#### [Records supplied]
--*--

/-- Host writes into the window of a reshape mark their new-layout stripes dirty (R349). -/
def State.windowDirty (s : State) (v : Nat) (bs : List Nat) : State :=
  if s.g RB_RS_STAT_STATE ≠ rsNone && s.g RB_RS_STAT_VOL = v then
    let g := s.geo (s.g RB_RS_STAT_SHADOW)
    let ns := (bs.map (fun b => b / atLeast1 (g.k * g.sz))).filter (fun n => s.rb.moved.contains n)
    s.rbU (fun r => { r with dirty := r.dirty ++ (ns.dedup.filter (fun n => !r.dirty.contains n)) })
  else s

/-- The LAST record of a command is durable (R284, R285, R343): its blocks leave the forfeit table, every record of the
command takes part in stripe writes, and older records lose its blocks. -/
def State.lastDurable (s : State) (r : JRec) : State :=
  let group (x : JRec) : Bool := x.jseq == r.jseq || (x.cmd == r.cmd && x.cmd.isSome && x.typ == tData)
  let rs := s.jn.recs.filter group
  let bs := rs.flatMap JRec.blocks
  match s.ftDropAll r.vol bs with
  | none =>
    let s := s.freeze r.vol
    match r.cmd with
    | some id => (s.cutOff id).complete id 0x0102 0
    | none => s
  | some s =>
    let s := s.recUp group (fun x => { x with ready := true })
    let s := s.windowDirty r.vol bs
    let s := s.recUp (fun x => x.typ == tData && x.vol == r.vol && !group x) (fun x =>
      { x with written := x.written ++ (x.blocks.filter (fun b => !x.written.contains b &&
        rs.any (fun y => y.holds r.vol b && decide (x.jseq < y.jseq)))) })
    let s := match r.cmd with
      | some id =>
        let s := s.cmdUp id (fun c => { c with lastDurable := true })
        match (s.cmd id).abort with
        | some st => s.complete id st 1
        | none =>
          if r.fua then s.cmdUp id (fun c => { c with fuaLeft := rs.flatMap (fun (y : JRec) => y.blocks.map (fun b => (y.jseq, b))) })
          else s.complete id 0 0
      | none => s
    s.dataRetire

/-- A record becomes durable (R283 steps 4 and 5). -/
def State.durable (s : State) (c : JRec) : State :=
  let r := { c with durable := true, time := s.now }
  let s := ((s.jnU (fun j => { j with commit := none })).jdWrite (fun x => x.put r)).inc JN_COMMIT_CNT_COUNT
  if r.typ = tPad then s
  else if r.typ = tRetire then s.retired r.rj
  else
    let s := s.jnU (fun j => { j with recs := j.recs ++ [r] })
    if r.typ = tStripe then
      s.arU (fun a => { a with stripes := a.stripes.map (fun (w : StripeWrite) =>
        if w.jseq = r.jseq then { w with going := true } else w) })
    else
      let s := s.dirPut r
      if r.last then s.lastDurable r
      else match r.cmd with
        | some id =>
          match (s.cmd id).abort with
          | some st => (s.cutOff id).complete id st 0
          | none => if (s.cmd id).status.isSome then s.cutOff id else s
        | none => s

/-- A JD acknowledgement after a granted timeout is discarded (R294). -/
def State.dieLateAck (s : State) (d : Nat) : State :=
  let due := if d = 0 then s.jn.dieLate0 else s.jn.dieLate1
  if due then
    let s := s.jnU (fun j => if d = 0 then { j with dieLate0 := false } else { j with dieLate1 := false })
    (s.sat (if d = 0 then JN_LATE_CNT_D0 else JN_LATE_CNT_D1) 1).note JN_STAT_DIE_LATE 0x0702 10 0
  else s

/-- Writes that waited for an earlier command of their SQ are journalled when they may be (R460): their records, formed
at ingress, stand in `held`. The check is the caller's. -/
def State.jnQueue (s : State) (rs : List JRec) : State := s.jnU (fun j => { j with waiting := j.waiting ++ rs })

/-- COMMIT_DURABLE (R283): the commit that runs is acknowledged by the dies in service; `late` names the dies whose
acknowledgement meets a granted timeout. -/
def execCommitDurable (late : BitVec 2) (s : State) : Host.Outcome State Fault Refusal :=
  .next <|
    let s := s.when (late.getLsbD 0) (fun t => t.dieLateAck 0)
    let s := s.when (late.getLsbD 1) (fun t => t.dieLateAck 1)
    match s.jn.commit with
    | none => s
    | some c => if s.anyDie then ((s.durable c).settle).spillStep else s

/-- A JD die fails (R295, R747). -/
def State.dieFail (s : State) (d : Nat) : State :=
  (s.off (if d = 0 then JN_MIRROR_D0_OK else JN_MIRROR_D1_OK)).fault JN_STAT_MIRROR_LOST 10 0 0x0701 0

--*--

#### [Description of the task]
Sift through the entries and copy every line with "getLsbD".

#### [Completed exercise]
    let s := s.when (late.getLsbD 0) (fun t => t.dieLateAck 0)
    let s := s.when (late.getLsbD 1) (fun t => t.dieLateAck 1)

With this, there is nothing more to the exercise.